One day Voldemort and Darth Vader were planning world domination for a world that homosexuals could live free in. They almost destroyed all of the churches, but thought that might have been going too far, so they decided not to. The villains found Pikachu on the road one day, so they took him home. The Pikachu said, "Pikachu" which translated to, "I love you." But his ambiguous direct object caused Darth Vader and Voldemort to not understand to whom he was talking. But just then, a Pidgeotto swooped down and carried Darth Vader away so now he could fly but Voldemort couldn't fly because in Genesis the Lord said, "YOU WILL BE CURSED TO CRAWL ON YOUR BELLY!" and Voldemort was a snake. Then, Voldemort took Pikachu. The next morning, Pikachu got up to use the restroom. But, he ate Captain Crunch for breakfast, so his poo was green. On his way out of the bathroom, he met Ash. The Trainer said, "Are you ready to go home, Pikachu?" and Pikachu said, "Pikachu!" which translated to, "Hello Ash! Let's go home!" So they left.

When Voldemort woke up and realized he was alone, he was devastated. He found Pikachu's green poo and ground it up into a mystical powder, then took it to the fires of Mordor and forged it into the One Ring. But there was already a One Ring so it was a Two Ring.

Just then, Darth Vader and his Pidgeotto came fluttering down from the abyss and the two villains were reunited. Suddenly, a big vortex appears in the sky and starts sucking up ALL of the Pokemon! Including Pidgeotto, still attached to Darth Vader's back. Pikachu was also getting dragged toward the vortex and the two villains saw him and tried to save them but to no avail. Pikachu, Darth Vader, and Pidgeotto were all sucked into the blackhole and lost forever.

Now Voldemort was all alone. Out of grief, he carved Darth Vader's initials, "DV" into his arm above his Dark Mark. And then he projected it into the sky, but nobody was paying attention so he abandoned this and traversed to Brazil where he found a snake just like him. The snake went, "ssssss" but it was pissing, not hissing. So Voldie said, "screw this" and cut off the snake's anus. Then, he met a Brazilian Wandering Spider and decided that he wanted to be spider now, not a snake. But he couldn't because in Genesis the Lord said, "YOU WILL BE CURSED TO CRAWL ON YOUR BELLY!"

So then he went to Pandora. He found the Na'vi people and killed their chief. Then, he finally underwent the transformation into a spider, but it was a giant Pandora spider. Then, he went berserk and ate the Tree of Souls and Eywa but all he could hear was the Ancestor's voices in his head and it drove him mad! He went back to Earth, New Zealand to be exact, but leaving Pandora caused him to regress back into a snake because in Genesis the Lord said, "YOU WILL BE CURSED TO CRAWL ON YOUR BELLY!"

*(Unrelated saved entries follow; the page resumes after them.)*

-- ==== Sys2Proof/Certificates/Slice0/Obligations.lean ====
section
/-! DEFINITION. The statements for the provers. Each says what a command of the table does in a state, as the manual's
rules give it, what it leaves alone, and under which conditions on the state and the operands it does so. -/
open Sys2Proof Sys2Proof.Machine

namespace Sys2Proof.Machine

/-- A register whose write has no rule of its own: it takes effect by its access type alone (R10). -/
def plainRegister (r : Nat) : Bool :=
  0x100 ≤ r % 0x1000 && !(Reg.IRQ_ADDR 0 ≤ r && r < Reg.IRQ_ADDR 64) && !(Reg.MCODE_EXPECT 0 0 ≤ r && r < Reg.MCODE_EXPECT 8 0)
    && (portFind r portOpsA).isNone && (portFind r portOpsB).isNone && (portFind r portOpsC).isNone

/-- The offset in the window of register `r` of slice `k` (R511). -/
def sliceOffset (k r : Nat) : Nat := 0x100000 + k * 0x40000 + r

/-- A code is recorded as R519 says and nothing else changes (R503). -/
def State.Records (pg code detail : Nat) (s t : State) : Prop :=
  State.Recorded pg code detail s t ∧ State.RecordFrame pg s t

/-- A half's round at this compute site has no FINAL yet (R198, R200): arrivals only count. -/
def State.SiteOpen (h : Half) (bell layer : Nat) (s : State) : Prop :=
  (s.site h).active = true ∧ (s.site h).bell = bell ∧ (s.site h).layer = layer ∧ (s.site h).finals = []
    ∧ (s.site h).stalls ≠ [] ∧ (s.site h).acked = [] ∧ s.pool.regionWait = []

/-- What the check of the directory image that RES_DIR names finds, in memory that is nowhere poisoned and with no read of it
failed (R244, R245). -/
def State.imageCheck (s : State) (nodes : List Nat) (held : Bool) : Option (Nat × Nat × Bool) :=
  let entries := (List.range (s.fld Reg.RES_DIR 15 0)).map fun e => s.rdNat (s.fld Reg.RES_DIR 51 16 * 2 ^ 16 + 16 * e) 16
  s.dirCheck .directory nodes (s.descBase held) entries (entries.zipIdx.map fun p => (p.2, s.entryBreaches nodes true p.1))
    (entries.zipIdx.map fun p => (p.2, p.1))

/-- Output `k` takes one packet more than before, which joins its queue or waits for credits (R307), and that packet is as
`P` says. -/
def State.LinkGets (k : Nat) (s t : State) (P : Packet → Prop) : Prop :=
  ∃ x, t.link k = (s.link k).enqueue s.now x ∧ P x

/-- The router holds one packet more than before, last in its queue, and that packet is as `P` says. -/
def State.QueueGets (s t : State) (P : Packet → Prop) : Prop :=
  ∃ q, t.route.queue = s.route.queue ++ [q] ∧ P q.pkt

/-- The output queue gains a response (R355) to `dest` of a tag, status and data, of a job and priority. -/
def State.Answers (dest job prio tag status : Nat) (data : List Byte) (s t : State) : Prop :=
  s.QueueGets t fun p => p.dest = dest ∧ p.src = s.node ∧ p.cls = 3 ∧ p.type = 1 ∧ p.job = job ∧ p.prio = prio
    ∧ p.arg = BitVec.ofNat 64 (tag + status * 2 ^ 16) ∧ p.payload = data

/-- A REQ packet has its turn, with none parked or skipped after it (R354). -/
def State.InTurn (s : State) (p : Arrived) : Prop :=
  p.seq < 65536 ∧ tGet zeroNat p.src s.msem.nextSeq = p.seq ∧ s.msem.parked = [] ∧ s.msem.skips = []

/-- The unit of remote memory after the turn of a REQ packet (R354). -/
def State.turned (s : State) (p : Arrived) : MsemSt :=
  { s.msem with nextSeq := tSet zeroNat p.src ((p.seq + 1) % 65536) s.msem.nextSeq }

/-- Region `i` holds the `n` bytes at `off`, is not forwarded, and lets `src` access them under `job` with the flag `k`
(0 READ, 1 WRITE, 2 ATOMIC) at the alignment `al` (R350, R351). -/
def State.Allowed (s : State) (i off n k al src job : Nat) : Prop :=
  s.windowRegion off n = some i ∧ rgFlag (s.regionAt s.liveRegions i) 4 = false ∧ rgJob (s.regionAt s.liveRegions i) = job
    ∧ rgFlag (s.regionAt s.liveRegions i) k = true ∧ off % al = 0
    ∧ (k = 0 ∨ rgAny (s.regionAt s.liveRegions i) = true ∨ rgOwner (s.regionAt s.liveRegions i) = src)

/-- The round `r` has become late: LATE stands in it and in the status of each of its tokens whose record is issued (R84). -/
def State.MadeLate (r : Round) (now : Option Round) : Prop :=
  ∃ x, now = some x ∧ x = { r with late := true, toks := x.toks } ∧ x.toks.length = r.toks.length
    ∧ ∀ (i : Nat) (y : RTok), r.toks[i]? = some y → ∃ z, x.toks[i]? = some z
      ∧ z.status = if y.issued then setBits y.status 11 11 1 else y.status

/-- What scoring token `i` of a half's round gives, with its input and its images read from memory that is nowhere poisoned
(R119 to R136). -/
def State.scoreOf (s : State) (v : RoundView) (h : Half) (i : Nat) : ScoreResult :=
  let x := s.scoreEnt v.conf v.rnd.layer
  let img := match s.bankFor (s.tableAt v.set.bell) v.rnd.layer with
    | some b => (s.bank b).img
    | none => []
  scoreVector x ((tGet resetOf Reg.RES_DIR_LIVE v.conf).toNat % 2 ^ 16) (confD v.conf) (fun off n => s.rd (x.proj + off) n) img
    (bf16List (s.rd (inputAddr v h i) (2 * confD v.conf)))

/-- The staging slots named of a collective that lie in host memory can be read (R387). -/
def State.SlotsRead (s : State) (g : Nat) (slots : List Nat) (n : Nat) : Prop :=
  ∀ b ∈ slots, ∀ a, s.slotPlace g b = .mem a → s.unreadable .request a n = false

end Sys2Proof.Machine

/-- For every command, queue and state: a step of a state with that command at the front of its queue is exec of the
command on the state with the queue's rest. -/
def Obligations.StepRunsFrontCommand : Prop :=
  ∀ (c : Instr) (rest : List Instr) (s : State), step { s with pending := c :: rest } = exec c { s with pending := rest }

/-- With an empty queue a step answers a next state in which only the time base, the slew in progress and
TIME_MASTER SLEWING may differ (R47, R392); it stands still in power-on reset, which an early release does not end
(R48), and without power, and with no slew it counts one nanosecond. That an idle step is one tick is the model's
choice (log entry 1). -/
def Obligations.IdleStepIsOneTick : Prop :=
  ∀ s : State, s.pending = [] →
    ∃ t, step s = .next t
      ∧ t = { s with now := t.now, start := t.start, regs := t.regs } ∧ (s.Inv → s.RegsBut [Reg.TIME_MASTER] t)
      ∧ ((s.pins.porstLow = true ∨ s.start.porstHeld = true ∨ s.pins.powered = false) → t = s)
      ∧ (s.pins.porstLow = false → s.start.porstHeld = false → s.pins.powered = true → s.start.slew = 0 → t.now = s.now + 1)
      ∧ (s.pins.porstLow = false → s.start.porstHeld = false → s.pins.powered = true → s.now ≤ t.now ∧ t.now ≤ s.now + 2)

/-- The state right after reset has its registers, host memory and stall SRAM in canonical form with nothing listed,
no live tally, an empty trace FIFO and an empty queue. What unlisted host memory reads as, and the values of
registers that the manual gives no reset value for, are the model's choice (log entries 2 and 3). -/
def Obligations.ResetHasInvariant : Prop :=
  State.reset.Inv ∧ State.reset.pending = [] ∧ State.reset.regs = [] ∧ State.reset.mem = []
    ∧ State.reset.reg Reg.SAFE_ALARM = 2#64 ∧ State.reset.slcState = 0 ∧ State.reset.bellState = 0
    ∧ State.reset.reg Reg.IRQ_MASK = 0xFFFFFFFFFFFFFFFF#64
    ∧ ∀ pg, pg < 0x200 → State.reset.reg (Reg.PAGE_IRQ_EN pg) = 4#64

/-- From every state with the invariant (registers, host memory and stall SRAM in canonical form, every live tally,
and what the cycle of an open keeps apart of one (R493), below its 40-bit limit of R494, no more bytes in the trace
FIFO than its 32 KiB of R499, no register write in flight), whatever command is at the front of the queue, with
whatever operands: the step answers a next state, and it has the invariant. -/
def Obligations.StepKeepsInvariant : Prop :=
  ∀ s : State, s.Inv → ∃ t, step s = .next t ∧ t.Inv

/-- For every command with any operands and every state with the invariant, exec answers a next state, which has the
invariant and the same queue of waiting commands: no command of the table ends in a fault or a refusal. -/
def Obligations.EveryCommandAnswers : Prop :=
  ∀ (c : Instr) (s : State), s.Inv → ∃ t, exec c s = .next t ∧ t.Inv ∧ t.pending = s.pending

/-- At a bound slice that is not PARKED, an aligned 64-bit REGISTER_WRITE of a register of this slice without a rule
of its own, whose value sets no reserved bit and has every field in range, does this (R10): a bell-staged register
is staged whole and the value in force stays (R11, R517), and while an open is due at this cycle what was staged
before it is kept for that open (R12); of any other register each RW bit takes the value written, each W1C bit
written 1 clears, and every other bit stays. Every other register, memory and the rest of the state stay. -/
def Obligations.RegisterWriteTakesEffect : Prop :=
  ∀ (s : State) (r : Nat) (v : W64) (x : RegSpec), s.Inv → s.bound = true → s.slice < 8 →
    s.bit Reg.PKG_SLICES (16 + s.slice) = false → r < 0x40000 → r % 8 = 0 → plainRegister r = true →
    regSpec r = some x → s.Accepts r v →
    ∃ t, exec (.registerWrite (sliceOffset s.slice r) 8 v) s = .next t ∧ t = { s with regs := t.regs, staged := t.staged, stagedLate := t.stagedLate }
      ∧ (x.bs ≠ 0 → t.stagedReg r = v ∧ t.regs = s.regs)
      ∧ (x.bs = 0 → t.staged = s.staged ∧ t.stagedLate = s.stagedLate ∧ s.RegsBut [r] t ∧ ∀ i, i < 64 →
          (t.reg r).getLsbD i =
            if x.w1c.testBit i then (s.reg r).getLsbD i && !v.getLsbD i && !x.rw.testBit i
            else if x.rw.testBit i then v.getLsbD i else (s.reg r).getLsbD i)

/-- REGISTER_WRITE changes nothing but what recording a code changes (R503, R519), in these cases. An access to this
slice's range that is not an aligned one of 64 bits records ACCESS_SIZE in the SLC page (R9). An unbound slice
records NOT_BOUND in its SLC page for every package page, every alias offset, every range of another slice, and
every page of its own but SLC, MCODE, EBS, SPARE and SAFE (R469). At a bound slice a value that sets a reserved bit
of a plain register of an existing page of its own records RSVD_WRITE in that page (R14), and one with a field out
of range FIELD_RANGE (R525). A write to the range of a PARKED slice records SLICE_PARKED, and to that of an absent
slice ABSENT_SLICE, in the PKG page, with PKG_FAULT (R1, R28). -/
def Obligations.RegisterWriteDropped : Prop :=
  ∀ (s : State) (k r size : Nat) (v : W64), s.Inv → k < 8 → s.slice < 8 → r < 0x40000 →
    ((size ≠ 8 ∨ r % 8 ≠ 0) → ∃ t, exec (.registerWrite (sliceOffset s.slice r) size v) s = .next t
      ∧ s.Records Pg.SLC 0x01 (dropDetail r false) t)
    ∧ (s.bound = false → r % 8 = 0 → (k ≠ s.slice ∨ servedUnbound (r / 0x1000) = false) →
      ∃ t, exec (.registerWrite (sliceOffset k r) 8 v) s = .next t ∧ s.Records Pg.SLC 0xEC (dropDetail r false) t)
    ∧ (s.bound = false → r % 8 = 0 → r + 0x300000 < 0x340000 →
      ∃ t, exec (.registerWrite (r + 0x300000) 8 v) s = .next t ∧ s.Records Pg.SLC 0xEC (dropDetail r true) t)
    ∧ (s.bound = false → r % 8 = 0 → r < 0x40000 →
      ∃ t, exec (.registerWrite r 8 v) s = .next t ∧ s.Records Pg.SLC 0xEC (dropDetail (0x100000 + r) false) t)
    ∧ (s.bound = true → r % 8 = 0 → s.bit Reg.PKG_SLICES (16 + k) = true →
      ∃ t, exec (.registerWrite (sliceOffset k r) 8 v) s = .next t
        ∧ t.reg Reg.PKG_FAULT = BitVec.ofNat 64 (0xEE + k * 2 ^ 8 + r * 2 ^ 18)
        ∧ State.Records Pg.PKG 0xEE (dropDetail r false) (s.setReg Reg.PKG_FAULT (BitVec.ofNat 64 (0xEE + k * 2 ^ 8 + r * 2 ^ 18))) t)
    ∧ (s.bound = true → r % 8 = 0 → s.bit Reg.PKG_SLICES (16 + k) = false → k ≠ s.slice → s.bit Reg.PKG_SLICES k = false →
      ∃ t, exec (.registerWrite (sliceOffset k r) 8 v) s = .next t
        ∧ t.reg Reg.PKG_FAULT = BitVec.ofNat 64 (0xED + k * 2 ^ 8 + r * 2 ^ 18)
        ∧ State.Records Pg.PKG 0xED (dropDetail r false) (s.setReg Reg.PKG_FAULT (BitVec.ofNat 64 (0xED + k * 2 ^ 8 + r * 2 ^ 18))) t)
    ∧ (s.bound = true → r % 8 = 0 → s.bit Reg.PKG_SLICES (16 + s.slice) = false → plainRegister r = true →
      pageExists (r / 0x1000) = true → setsReserved r v = true →
      ∃ t, exec (.registerWrite (sliceOffset s.slice r) 8 v) s = .next t ∧ s.Records (r / 0x1000) 0x02 (dropDetail r false) t)
    ∧ (s.bound = true → r % 8 = 0 → s.bit Reg.PKG_SLICES (16 + s.slice) = false → plainRegister r = true →
      setsReserved r v = false → (regSpec r).isSome = true → fieldsInRange r v.toNat = false →
      ∃ t, exec (.registerWrite (sliceOffset s.slice r) 8 v) s = .next t ∧ s.Records (r / 0x1000) 0x03 (dropDetail r false) t)
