theorem State.tileQuarRelease_kept (v : W64) {s : State} (hs : Kept pq va s) : Kept pq va (State.tileQuarRelease v s) := by
  unfold State.tileQuarRelease
  repeat' first
    | with_reducible assumption
    | intro _
    | (extract_lets +onlyGivenNames lx; refine (fun (hlx : Kept pq va lx) => ?_ : Kept pq va lx → _) ?_; rotate_left; simp -zeta only [lx]; clear lx; rotate_right; clear_value lx; revert lx; refine kept_lock ?_; intro lx hlx)
    | (extract_lets +onlyGivenNames lx; clear_value lx; revert lx; refine kept_lock ?_; intro lx)
    | with_reducible apply State.freeBuf_kept
    | with_reducible apply State.gated_kept
    | with_reducible apply kept_ite
    | with_reducible apply kept_foldl
    | simp -zeta only [kept_mk, keptF_fold]
    | split

theorem execTileQuarRelease_kept (v : W64) {s : State} (hs : Kept pq va s) : KeptOut pq va (execTileQuarRelease v s) := by
  unfold execTileQuarRelease
  repeat' first
    | with_reducible assumption
    | intro _
    | (extract_lets +onlyGivenNames lx; refine (fun (hlx : Kept pq va lx) => ?_ : Kept pq va lx → _) ?_; rotate_left; simp -zeta only [lx]; clear lx; rotate_right; clear_value lx; revert lx; refine kept_lock ?_; intro lx hlx)
    | (extract_lets +onlyGivenNames lx; clear_value lx; revert lx; refine kept_lock ?_; intro lx)
    | with_reducible apply keptOut_next
    | with_reducible apply keptOut_ite
    | with_reducible apply State.tileQuarRelease_kept
    | with_reducible apply kept_ite
    | with_reducible apply kept_foldl
    | simp -zeta only [kept_mk, keptF_fold]
    | split

theorem State.withdrawTile_kept (t : Tile) {s : State} (hs : Kept pq va s) : Kept pq va (State.withdrawTile t s) := by
  unfold State.withdrawTile
  repeat' first
    | with_reducible assumption
    | intro _
    | (extract_lets +onlyGivenNames lx; refine (fun (hlx : Kept pq va lx) => ?_ : Kept pq va lx → _) ?_; rotate_left; simp -zeta only [lx]; clear lx; rotate_right; clear_value lx; revert lx; refine kept_lock ?_; intro lx hlx)
    | (extract_lets +onlyGivenNames lx; clear_value lx; revert lx; refine kept_lock ?_; intro lx)
    | with_reducible apply State.quarantine_kept
    | with_reducible apply State.tallyAdd_kept
    | with_reducible apply State.tileEnds_kept
    | with_reducible apply State.tileFault_kept
    | with_reducible apply kept_ite
    | with_reducible apply kept_foldl
    | simp -zeta only [kept_mk, keptF_fold]
    | split

theorem State.dropTile_kept (u : TUnit) {s : State} (hs : Kept pq va s) : Kept pq va (State.dropTile u s) := by
  unfold State.dropTile
  repeat' first
    | with_reducible assumption
    | intro _
    | (extract_lets +onlyGivenNames lx; refine (fun (hlx : Kept pq va lx) => ?_ : Kept pq va lx → _) ?_; rotate_left; simp -zeta only [lx]; clear lx; rotate_right; clear_value lx; revert lx; refine kept_lock ?_; intro lx hlx)
    | (extract_lets +onlyGivenNames lx; clear_value lx; revert lx; refine kept_lock ?_; intro lx)
    | with_reducible apply State.tallyAdd_kept
    | with_reducible apply State.tileFault_kept
    | with_reducible apply kept_ite
    | with_reducible apply kept_foldl
    | simp -zeta only [kept_mk, keptF_fold]
    | split

theorem State.withdrawUnit_kept (k : Nat) {s : State} (hs : Kept pq va s) : Kept pq va (State.withdrawUnit k s) := by
  unfold State.withdrawUnit
  repeat' first
    | with_reducible assumption
    | intro _
    | (extract_lets +onlyGivenNames lx; refine (fun (hlx : Kept pq va lx) => ?_ : Kept pq va lx → _) ?_; rotate_left; simp -zeta only [lx]; clear lx; rotate_right; clear_value lx; revert lx; refine kept_lock ?_; intro lx hlx)
    | (extract_lets +onlyGivenNames lx; clear_value lx; revert lx; refine kept_lock ?_; intro lx)
    | with_reducible apply State.dropTile_kept
    | with_reducible apply State.setUnit_kept
    | with_reducible apply State.unitDone_kept
    | with_reducible apply State.withdrawTile_kept
    | with_reducible apply kept_ite
    | with_reducible apply kept_foldl
    | simp -zeta only [kept_mk, keptF_fold]
    | split

theorem State.withdrawOlder_kept (h : Half) (bell : Nat) (layer : Nat) {s : State} (hs : Kept pq va s) : Kept pq va (State.withdrawOlder h bell layer s) := by
  unfold State.withdrawOlder
  repeat' first
    | with_reducible assumption
    | intro _
    | (extract_lets +onlyGivenNames lx; refine (fun (hlx : Kept pq va lx) => ?_ : Kept pq va lx → _) ?_; rotate_left; simp -zeta only [lx]; clear lx; rotate_right; clear_value lx; revert lx; refine kept_lock ?_; intro lx hlx)
    | (extract_lets +onlyGivenNames lx; clear_value lx; revert lx; refine kept_lock ?_; intro lx)
    | with_reducible apply State.lostDup_kept
    | with_reducible apply State.record_kept
    | with_reducible apply State.withdrawUnit_kept
    | with_reducible apply kept_ite
    | with_reducible apply kept_foldl
    | simp -zeta only [kept_mk, keptF_fold]
    | split

theorem execApertureWrite_kept (place : AperturePlace) (bytes : List Byte) {s : State} (hs : Kept pq va s) : KeptOut pq va (execApertureWrite place bytes s) := by
  unfold execApertureWrite
  repeat' first
    | with_reducible assumption
    | intro _
    | (extract_lets +onlyGivenNames lx; refine (fun (hlx : Kept pq va lx) => ?_ : Kept pq va lx → _) ?_; rotate_left; simp -zeta only [lx]; clear lx; rotate_right; clear_value lx; revert lx; refine kept_lock ?_; intro lx hlx)
    | (extract_lets +onlyGivenNames lx; clear_value lx; revert lx; refine kept_lock ?_; intro lx)
    | with_reducible apply keptOut_next
    | with_reducible apply keptOut_ite
    | with_reducible apply State.tileFault_kept
    | with_reducible apply State.wrSram_kept
    | with_reducible apply kept_ite
    | with_reducible apply kept_foldl
    | simp -zeta only [kept_mk, keptF_fold]
    | split

end Sys2Proof.Machine
end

There were Hobbit-holes everywhere! The farmer did not like them on his land, so he decided to become an architect to build more Hobbit-holes. The farmer decided he liked the Hobbit-holes so he paid Voldemort two dollars. But Voldemort was unhappy about being paid only two dollars so he disintegrated the farmer and took all of his worldly possessions and inheritance. So he went to Forks, Washington, but it was too cold and rainy there. So, he went to Rhode Island but realized he'd made a mistake.

Then, he decided he wanted to see the center of the Earth so he dug a hole but it was too hot. In his last moments of life, he crawled out of the hole. He traveled back to the fires of Mordor to destroy the Two Ring. A tremendous burst of fire sent him careening into the ocean, burned alive.

He was eaten by a squid, but the squid spit him out. Then, his ashes got eaten by a Starfish. But the starfish was eaten by a sea urchin, so really the sea urchin ate him, you know, THROUGH the starfish.